Protease purification - plant leaf protease (Apr/02/2006 )
I was wondering about the exact condition that is usually maintained during protease extraction from plant leaf. We do extract proteins from different tissues at about 4 degrees celsius in order to inhibit proteolytic activity. But if our aim is to extract protease then how should I be proceeding? Should I be working at 4 degree celsius all the way, from while making the crude extract, ammonium sulfate precipitation upto activity assay? And I am also about skeptical about the amount of protease present in plant leaf and also the localization of it. Most papers deal with abundant extracellular proteases from bacteria. So there will be no problem of extraction. But with plants, they are either cytoplasmic or vacuolar. So any idea how I might fractionate them?
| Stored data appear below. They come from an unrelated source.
-- ==== Sys2Proof/Machine/Stops.lean ====
section
/-! DEFINITION. How a pack leaves its instruction stream: SVC, TRAP and BKPT, the stop of a pack with its kennel record, its
resumption, and the watchdog (R102, R338-R354). -/

namespace Sys2Proof.Machine

/-! ### The kennel (R341) -/

/-- A kennel record before its lanes are done. -/
structure KRec where
  kind : Nat
  flags : Nat
  core : Nat
  slot : Nat
  split : Nat
  code : Nat
  vb : Nat
  lanes : Mask
  pc : W64
  fva : W64
  finfo : W64
  launch : Nat
  asid : Nat
  heel : Nat
  deriving DecidableEq, Repr

/-- The 64 bytes of a record. -/
def KRec.toBytes (r : KRec) : List Byte :=
  bytesOf 1 r.kind ++ bytesOf 1 r.flags ++ bytesOf 1 r.core ++ bytesOf 1 r.slot ++ bytesOf 1 r.split ++ bytesOf 1 r.code ++
  bytesOf 2 r.vb ++ bytesOf 12 r.lanes.toNat ++ bytesOf 12 0 ++ bytesOf 8 r.pc.toNat ++ bytesOf 8 r.fva.toNat ++
  bytesOf 8 r.finfo.toNat ++ bytesOf 4 r.launch ++ bytesOf 2 r.asid ++ bytesOf 1 r.heel ++ bytesOf 1 0

/-- Where entry `e` of a core's kennel lies in its array. -/
def Core.kennel (c : Core) (e : Nat) : Nat := c.sysBase + 64 * e

/-- A field of a kennel entry. -/
def Core.kfield (c : Core) (e off n : Nat) : Nat := c.spNum (c.kennel e + off) n

/-- LANES and DONE of an entry. -/
def Core.klanes (c : Core) (e : Nat) : Mask := BitVec.ofNat 96 (c.kfield e 8 12)
def Core.kdone (c : Core) (e : Nat) : Mask := BitVec.ofNat 96 (c.kfield e 20 12)

/-- Free an entry. -/
def Core.kfree (c : Core) (e : Nat) : Core := c.spPut (c.kennel e) [0]

/-- A free shared entry (R341). -/
def Core.freeShared (c : Core) : Option Nat := ((List.range 8).map (fun i => 24 + i)).find? (fun e => c.kfield e 0 1 == 0)

/-- Tell the service core of a record in entry `e` of core `n` (R348, R368). -/
def State.signal (s : State) (n e : Nat) : State := s.postEvent (n / 2) ⟨2, n % 2, 32 * (n % 2) + e, 0, 0, 0⟩

/-! ### SVC, TRAP, BKPT (R338-R340, R347, R357) -/

/-- The pack has queued matrix instructions (R275). -/
def View.matrixBusy (v : View) : Bool := v.co.mq.any (fun m => m.slot == v.slot)

/-- The pins of a slot are released, and its users leave the entries (R275). -/
def Core.unpin (c : Core) (slot : Nat) : Core :=
  { c with stage := c.stage.map (fun (e : StageEntry) => { e with pins := e.pins.filter (fun k => k != slot) }) }

/-- The heel that SVC.EACH takes: the record's entry, and the pack with it (R340). -/
def View.svcHeel (v : View) (each : Bool) (heel : W32) : Option (Option Nat × View) :=
  if !each then some (none, v)
  else
    match v.pk.freeHeel with
    | none => none
    | some k =>
      some (some k, { v with
        pk := v.pk.setHeel k (some ⟨v.rel heel, 1, v.sp.heelRec, none⟩)
        sp := { v.sp with heelRec := some k } })

/-- The record of an SVC in shared entry `e` is written, the split parks in it, and the service core is told (R340, R341). The pack's
pins and clamps end (R275), and so do its reservations (R148). -/
def View.svcPark (v : View) (c : Ctl) (each : Bool) (vb : VReg) (m : Mask) (e : Nat) (h : Option Nat) : State :=
  let r : KRec := ⟨1, b2n each, v.ag, v.slot, v.ix, 0, v.vrow vb, m, v.sp.pc, 0, 0, v.pk.launch, v.pk.asid,
    match h with | some k => k | none => 0xFF⟩
  let (v, tok) := v.tokenV c
  let co := (v.co.spPut (v.co.kennel e) r.toBytes).unpin v.slot
  ((({ v with co := co, pk := v.pk.noResv } : View).park c (.svc e h tok)).reapStage v.ag).signal v.ag e

/-- SVC of a pack (R340). -/
def View.svcCall (v : View) (c : Ctl) (each : Bool) (vb : VReg) (heel : W32) (m : Mask) : Res :=
  let row := v.row (v.vrow vb)
  let bad := maskOf (fun L => m.getLsbD L && fld (lane row L) 16 16 != 0)
  match lowest bad with
  | some L => .state ({ v with pk := v.pk.setLex 0 }.raise (v.faultRec fcSvcRecord 0 0 0 0 L bad))
  | none =>
    if each && v.pk.freeHeel.isNone then .fault (v.faultRec fcDivergenceDepth 0 0 0 0 127 0)
    else
      match v.co.freeShared with
      | none => .wait
      | some e =>
        if v.matrixBusy then .wait
        else
          match v.release .device true with
          | .wait => .wait
          | .hold v => .hold v
          | .go v =>
            match v.svcHeel each heel with
            | none => .fault (v.faultRec fcDivergenceDepth 0 0 0 0 127 0)
            | some (h, v) => .state (v.svcPark c each vb m e h)

/-- SVC (R340); on a service core it enters the handler with cause 0x20 (R357). -/
def execSvc (c : Ctl) (each : Bool) (vb : VReg) (heel : W32) (s : State) : Host.Outcome State Fault Refusal :=
  if 64 ≤ s.cur.agent then
    issue c [] (fun v _ => if v.co.drained then .trap (v.tokenFor c 1) (v.faultRec 0x20 0 0 0 0 127 0) else .wait) s
  else issueG c [(c.guard, [.v 1 false vb])] 0 (fun _ => [.vs 1 vb 6]) false (fun v m => v.svcCall c each vb heel m) s

/-- TRAP (R347). -/
def execTrap (c : Ctl) (code : BitVec 16) (s : State) : Host.Outcome State Fault Refusal :=
  issue c [] (fun v _ =>
    if v.svc && !v.co.drained then .wait
    else .trap (v.tokenFor c 1) (v.faultRec fcTrap (code.setWidth 64) 0 0 0 127 0)) s

/-- BKPT (R347). -/
def execBkpt (c : Ctl) (s : State) : Host.Outcome State Fault Refusal :=
  issue c [] (fun v _ =>
    if v.svc && !v.co.drained then .wait
    else .trap (v.tokenFor c 1) (v.faultRec fcBreak 0 0 0 0 127 0)) s

/-! ### The stop (R102, R348, R349, R354) -/

/-- Instructions of the pack of a slot are under way (R348): operations, results on their way to a register, queued
matrix instructions, those whose operands are still fetched among them, and instructions of several steps that have begun. -/
def State.packBusy (s : State) (n slot : Nat) : Bool :=
  let c := s.core n
  let begun : Bool := match look c.packs slot with
    | some p => (List.range 4).any (fun i => match p.split i with | some y => y.begun c slot i p.stop | none => false)
    | none => false
  begun || c.ops.any (fun m => m.slot == slot) || c.landing.any (fun x => x.slot == slot) || c.divq.any (fun x => x.slot == slot) ||
  c.sfuq.any (fun x => x.slot == slot) || c.mq.any (fun m => m.slot == slot && m.staged)

/-- The same, with messages and transfer records that have not been accepted. -/
def State.packSending (s : State) (n slot : Nat) : Bool :=
  s.remotes.any (fun (r : Remote) => r.agent == n && r.slot == slot && r.xfer.isNone) ||
  s.xfers.any (fun (x : Xfer) => x.agent == n && x.slot == slot && x.stage == XStage.offered)

/-- The last cycle at which a result of the pack is performed. -/
def Pack.lastDue (p : Pack) : Nat :=
  let ds := p.splits.flatMap (fun x => match x with
    | some (y : Split) => y.pw.map (fun w => w.due) ++ y.win.map (fun e => e.due)
    | none => [])
  (ds ++ p.late.map (fun e => e.due)).foldl max 0

/-- Every result is performed, and every operand window has left (R348). -/
def Pack.quieten (p : Pack) (t : Nat) : Pack :=
  let q := p.settle (max t p.lastDue)
  (List.range 4).foldl (fun (q : Pack) i => q.flushAt i (max t p.lastDue)) q

/-- The words a release of the whole pack still has to register (R102): it asks for them, and answers none once the last
is granted. -/
def State.releasing (s : State) (n slot : Nat) : Option State :=
  let dirty := (s.core n).dirtyOf slot
  if !dirty.isEmpty then some (dirty.foldl (fun (s : State) w => s.registerDirty n w slot false) s)
  else
    match look (s.core n).packs slot with
    | some p => if p.preg ≠ 0 || !((s.core n).carried slot).isEmpty then some s else none
    | none => none

/-- A split leaves its wait, to run its instruction again; one parked in SVC stays (R348). -/
def Split.leaveWait (x : Split) (t : Nat) : Split :=
  match x.st with
  | .waiting (.svc _ _ _) => { x with hold := none, xl := [], phase := 0, tab := [], tidx := [] }
  | .waiting _ => { x with st := .ready, rerun := true, since := t, tok := [0, 0, 0, 0, 0, 0], hold := none, xl := [], phase := 0, tab := [], tidx := [] }
  | _ => { x with tok := [0, 0, 0, 0, 0, 0], hold := none, xl := [], phase := 0, tab := [], tidx := [] }

/-- Change every split of a pack. -/
def Pack.mapSplits (p : Pack) (f : Split → Split) : Pack := { p with splits := p.splits.map (fun x => x.map f) }

/-- The faults that the splits of a pack recorded beside the primary one, in table order (R349). -/
def Pack.secondary (p : Pack) : List FaultRec :=
  p.splits.filterMap (fun x => x.bind (fun (y : Split) => y.sec))

/-- CTXERR after a primary fault (R350). -/
def latchErr (e : W64) (code : Nat) : W64 :=
  let e := if fld e 0 8 = 0 then putFld e 0 8 code else e
  let n := fld e 16 16
  putFld (putFld e 8 8 code) 16 16 (if n = 0xFFFF then n else n + 1)

/-- The record of step 6, and the registers that a FAULT record goes with (R348, R354). -/
def State.recordStop (s : State) (n slot : Nat) (p : Pack) (x : Stop) : State :=
  let c := s.core n
  let put (p : Pack) (r : KRec) : State :=
    let c := (({ c with packs := ins c.packs slot p } : Core).spPut (c.kennel slot) r.toBytes)
    (s.setCore n c).signal n slot
  let stopped := { p with stop := some { x with done := true } }
  match x.fault with
  | some f =>
    let q := (((stopped.setSpecial sprCtxerr (latchErr (p.special sprCtxerr) f.code)).setSpecial sprFva f.fva).setSpecial
      sprFinfo f.finfo)
    put q ⟨2, 0, n, slot, x.split, f.code, 0, f.lex, f.pc, f.fva, f.finfo, p.launch, p.asid, 0xFF⟩
  | none =>
    let code := match p.secondary with | f :: _ => f.code | [] => 0
    put stopped ⟨3, 0, n, slot, 0, code, 0, 0, 0, 0, 0, p.launch, p.asid, 0xFF⟩

/-- Take a stop as far as it can go now (R348): everything issued completes, the windows leave, the pack releases, parked
splits leave their waits, and the record is written. -/
def State.stopPack (s : State) (n slot : Nat) : State :=
  match look (s.core n).packs slot with
  | none => s
  | some p =>
    match p.stop with
    | none => s
    | some x =>
      if x.done || s.packBusy n slot || s.packSending n slot then s
      else
        match s.releasing n slot with
        | some t => t
        | none =>
          let c := s.core n
          let c := (c.bumpEco slot true).unpin slot
          let c : Core := { c with
            grow := c.grow.filter (fun g => g.slot != slot), fetches := c.fetches.filter (fun f => f.slot != slot)
            mq := c.mq.filter (fun m => m.slot != slot) }
          let p := ((p.quieten c.cycle).mapSplits (fun y => y.leaveWait c.cycle)).noResv
          ((s.setCore n c).reapStage n).recordStop n slot p x

/-- STOP_COMPLETE (R348); a service core whose instructions are complete enters its handler (R358). -/
def execStopComplete (n slot : Nat) (s : State) : Host.Outcome State Fault Refusal :=
  if 64 ≤ n then
    match s.viewAt ⟨n, slot, 0⟩ with
    | some v =>
      match v.pk.stop with
      | some x =>
        (match x.fault with
          | some f => .next (if v.co.drained then v.enter f.code f.pc f.fva f.finfo else s)
          | none => .next s)
      | none => .next s
    | none => .next s
  else .next (s.stopPack n slot)

/-- The acquire of R102 and R282: the whole L1 of the core, and its instruction buffer. -/
def Core.acquireAll (c : Core) : Core := { (c.dropCopies (fun _ _ => true)) with ibuf := [] }

/-- The LEX bits of the lanes that run again are cleared (R349). -/
def Pack.lexAgain (p : Pack) : Pack :=
  let again := p.splits.foldl (fun (m : Mask) x => match x with | some (y : Split) => m ||| y.replay.getD 0 | none => m) 0
  if again = 0 then p else p.setLex (p.lex &&& ~~~again)

/-- Resume a stopped resident pack (R349, R354): its faults are recovered, the LEX bits of the lanes that run again are
cleared, and the pack acquires. -/
def State.resumePack (s : State) (n slot : Nat) : State :=
  s.updCore n (fun c =>
    let c := c.acquireAll.kfree slot
    c.updPack slot (fun p =>
      { (p.lexAgain.mapSplits (fun y => { y with sec := none, rerun := false, next := max y.next c.cycle, since := c.cycle })) with stop := none }))

/-! ### Resumption of an SVC (R346) -/

/-- The lanes of a group have their results: the split, or a new split, goes on (R346). A pack that is stopped keeps its split parked until
all its calling lanes have theirs (R354). -/
def Pack.svcResume (p : Pack) (i t : Nat) (each : Bool) (heel : Option Nat) (tok : Option Nat) (g lanes done : Mask) : Pack :=
  match p.split i with
  | none => p
  | some x =>
    if !each then (if done = lanes then (p.wake i t).tokDown i tok else p)
    else
      -- the calling lanes still in S whose results had not been delivered before G
      let waiting := lanes &&& x.owned &&& ~~~(done &&& ~~~g)
      if waiting &&& ~~~g = 0 then (p.wake i t).tokDown i tok
      else if (match p.stop with | some y => y.done | none => false) then p
      else
        match p.freeSplit with
        | none => p
        | some j =>
          let p := p.updSplit i (fun x => { x with owned := x.owned &&& ~~~g, mask := x.mask &&& ~~~g })
          let p := p.place j t x.after g g heel
          match heel.bind (fun k => (p.heel k).map (fun h => (k, h))) with
          | some (k, h) => p.setHeel k (some { h with pending := h.pending + 1 })
          | none => p

/-! ### The watchdog (R352) -/

/-- The split is in a state that the watchdog measures. -/
def Split.watched (x : Split) : Bool :=
  match x.st with
  | .reconv => true
  | .waiting (.waita _ _ _ _ _ dl _) => dl.isNone
  | .waiting (.barwait _ _ _) => true
  | .waiting (.msgrecv _ _ _ _) => true
  | .waiting (.msgsend _) => true
  | .waiting (.xfer _ _) => true
  | _ => false

/-- WATCHDOG of a split: once it has waited for 2^(WD + 6) µs it faults at its waiting instruction. -/
def execWatchdog (n slot i : Nat) (s : State) : Host.Outcome State Fault Refusal :=
  match s.viewAt ⟨n, slot, i⟩ with
  | none => .next s
  | some v =>
    if v.sp.watched && v.pk.wd ≠ 0 && v.pk.stop.isNone && !v.pk.ended &&
        decide (v.sp.waited + 2 ^ (v.pk.wd + 6) * 1000 ≤ s.time) then
      .next (v.raise0 fcWatchdog)
    else .next s

end Sys2Proof.Machine
end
I understand this protease from particularly plant doesn't interest most people in here. Anyhow I a novice at research level hopefully can get some idea.
you need to work in conditions that minimize the protease's activity, especially if it autolyses. low temperature is a good place to start. if the enzyme requires a cofactor then keep it away (eg- if it is a calpain, maintain edta or egta in the buffers to keep ca away from the enzyme). use of inhibitors is normally not recommended because they may be irreversible or hard to remove.
as for fractionation, if you must you can find procedures for subcellular fractionation. perform one then extract the protease from the fractions.